Cichlid is a distributed RDFS & OWL reasoning system based on Spark. Now, the master branch is in version 0.1.
##Prerequisites As Cichlid is based on Spark, you need to get Spark installed first. If you are not clear about how to setup Spark, please refer to the guidelines here. Currently, Startfish runs on Spark 1.0.x or newer version.
##Building Cichlid Cichlid is built using sbt. We have offered a default build.sbt file to manage the whole project. Make sure you have installed sbt and you can just type sbt compile & sbt package to get an assembly jar in the project directory. Note that the default Spark version and Hadoop version used are defined in file build.sbt, you can modify it if necessary.

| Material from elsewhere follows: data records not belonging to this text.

-- ==== Sys2Proof/Laws/Mem.lean ====
section
/-! SUPPORT. Memory under its operations: one lemma for each field and each update, and the canonical form, which every
operation of the directory and of the homes keeps. -/

namespace Sys2Proof.Machine

@[simp] theorem State.putHome_gid (s : State) (line : Nat) (mask : BitVec 128) (data : BitVec 1024) : (s.putHome line mask data).gid = s.gid := rfl
@[simp] theorem State.putHome_slot (s : State) (line : Nat) (mask : BitVec 128) (data : BitVec 1024) : (s.putHome line mask data).slot = s.slot := rfl
@[simp] theorem State.putHome_groups (s : State) (line : Nat) (mask : BitVec 128) (data : BitVec 1024) : (s.putHome line mask data).groups = s.groups := rfl
@[simp] theorem State.putHome_teams (s : State) (line : Nat) (mask : BitVec 128) (data : BitVec 1024) : (s.putHome line mask data).teams = s.teams := rfl
@[simp] theorem State.putHome_clusters (s : State) (line : Nat) (mask : BitVec 128) (data : BitVec 1024) : (s.putHome line mask data).clusters = s.clusters := rfl
@[simp] theorem State.putHome_grids (s : State) (line : Nat) (mask : BitVec 128) (data : BitVec 1024) : (s.putHome line mask data).grids = s.grids := rfl
@[simp] theorem State.putHome_cores (s : State) (line : Nat) (mask : BitVec 128) (data : BitVec 1024) : (s.putHome line mask data).cores = s.cores := rfl
@[simp] theorem State.putHome_cp (s : State) (line : Nat) (mask : BitVec 128) (data : BitVec 1024) : (s.putHome line mask data).cp = s.cp := rfl
@[simp] theorem State.putHome_host (s : State) (line : Nat) (mask : BitVec 128) (data : BitVec 1024) : (s.putHome line mask data).host = s.host := rfl
@[simp] theorem State.putHome_lamp (s : State) (line : Nat) (mask : BitVec 128) (data : BitVec 1024) : (s.putHome line mask data).lamp = s.lamp := rfl
@[simp] theorem State.putHome_peers (s : State) (line : Nat) (mask : BitVec 128) (data : BitVec 1024) : (s.putHome line mask data).peers = s.peers := rfl
@[simp] theorem State.putHome_posts (s : State) (line : Nat) (mask : BitVec 128) (data : BitVec 1024) : (s.putHome line mask data).posts = s.posts := rfl
@[simp] theorem State.putHome_time (s : State) (line : Nat) (mask : BitVec 128) (data : BitVec 1024) : (s.putHome line mask data).time = s.time := rfl
@[simp] theorem State.putHome_events (s : State) (line : Nat) (mask : BitVec 128) (data : BitVec 1024) : (s.putHome line mask data).events = s.events := rfl
@[simp] theorem State.putHome_scratch (s : State) (line : Nat) (mask : BitVec 128) (data : BitVec 1024) : (s.putHome line mask data).mem.scratch = s.mem.scratch := rfl
@[simp] theorem State.putHome_wicks (s : State) (line : Nat) (mask : BitVec 128) (data : BitVec 1024) : (s.putHome line mask data).mem.wicks = s.mem.wicks := rfl
@[simp] theorem State.putHome_dir (s : State) (line : Nat) (mask : BitVec 128) (data : BitVec 1024) : (s.putHome line mask data).mem.dir = s.mem.dir := rfl
@[simp] theorem State.putHome_stalled (s : State) (line : Nat) (mask : BitVec 128) (data : BitVec 1024) : (s.putHome line mask data).mem.stalled = s.mem.stalled := rfl
@[simp] theorem State.putHome_switch (s : State) (line : Nat) (mask : BitVec 128) (data : BitVec 1024) : (s.putHome line mask data).mem.switch = s.mem.switch := rfl
@[simp] theorem State.putHome_peerLines (s : State) (line : Nat) (mask : BitVec 128) (data : BitVec 1024) : (s.putHome line mask data).mem.peerLines = s.mem.peerLines := rfl
@[simp] theorem State.putHome_tick (s : State) (line : Nat) (mask : BitVec 128) (data : BitVec 1024) : (s.putHome line mask data).mem.tick = s.mem.tick := rfl
@[simp] theorem State.putHome_tlbs (s : State) (line : Nat) (mask : BitVec 128) (data : BitVec 1024) : (s.putHome line mask data).mem.tlbs = s.mem.tlbs := rfl
@[simp] theorem State.putHome_poison (s : State) (line : Nat) (mask : BitVec 128) (data : BitVec 1024) : (s.putHome line mask data).mem.poison = s.mem.poison := rfl
@[simp] theorem State.putHome_clearing (s : State) (line : Nat) (mask : BitVec 128) (data : BitVec 1024) : (s.putHome line mask data).mem.clearing = s.mem.clearing := rfl
@[simp] theorem State.putHome_msgs (s : State) (line : Nat) (mask : BitVec 128) (data : BitVec 1024) : (s.putHome line mask data).mem.msgs = s.mem.msgs := rfl
@[simp] theorem State.putHome_demands (s : State) (line : Nat) (mask : BitVec 128) (data : BitVec 1024) : (s.putHome line mask data).mem.demands = s.mem.demands := rfl
@[simp] theorem State.putHome_notices (s : State) (line : Nat) (mask : BitVec 128) (data : BitVec 1024) : (s.putHome line mask data).mem.notices = s.mem.notices := rfl
@[simp] theorem State.putHome_epochDue (s : State) (line : Nat) (mask : BitVec 128) (data : BitVec 1024) : (s.putHome line mask data).mem.epochDue = s.mem.epochDue := rfl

##Run Cichlid We use spark-submit scrpit provied by Apache Spark to submit our job, here follows the usages:
for RDFS reasoning:
${SPARK_HOME}/
./bin/spark-submit \
--calss nju.cichlid.RDFS \
--master master_url \
--executor-memory xG \
--total-executor-cores xx \
<application-jar> <inputInstanceTripleFile> <inputSchemaTripleFile> <output>[<memoryFraction>]
for OWL reasoning:
${SPARK_HOME}/
./bin/spark-submit \
--calss nju.cichlid.OWL \
--master master_url \
--executor-memory xG \
--total-executor-cores xx \
<application-jar> <inputInstanceTripleFile> <inputSchemaTripleFile> <output> <StorageLevel> [<memoryFraction>]
##Test Data Here we provided a small dataset for testing is directory data. The file named schema is schema file, and instance is instance file. The RDF triples are transformed by MD5 hashfunction and stored in Sequence File format.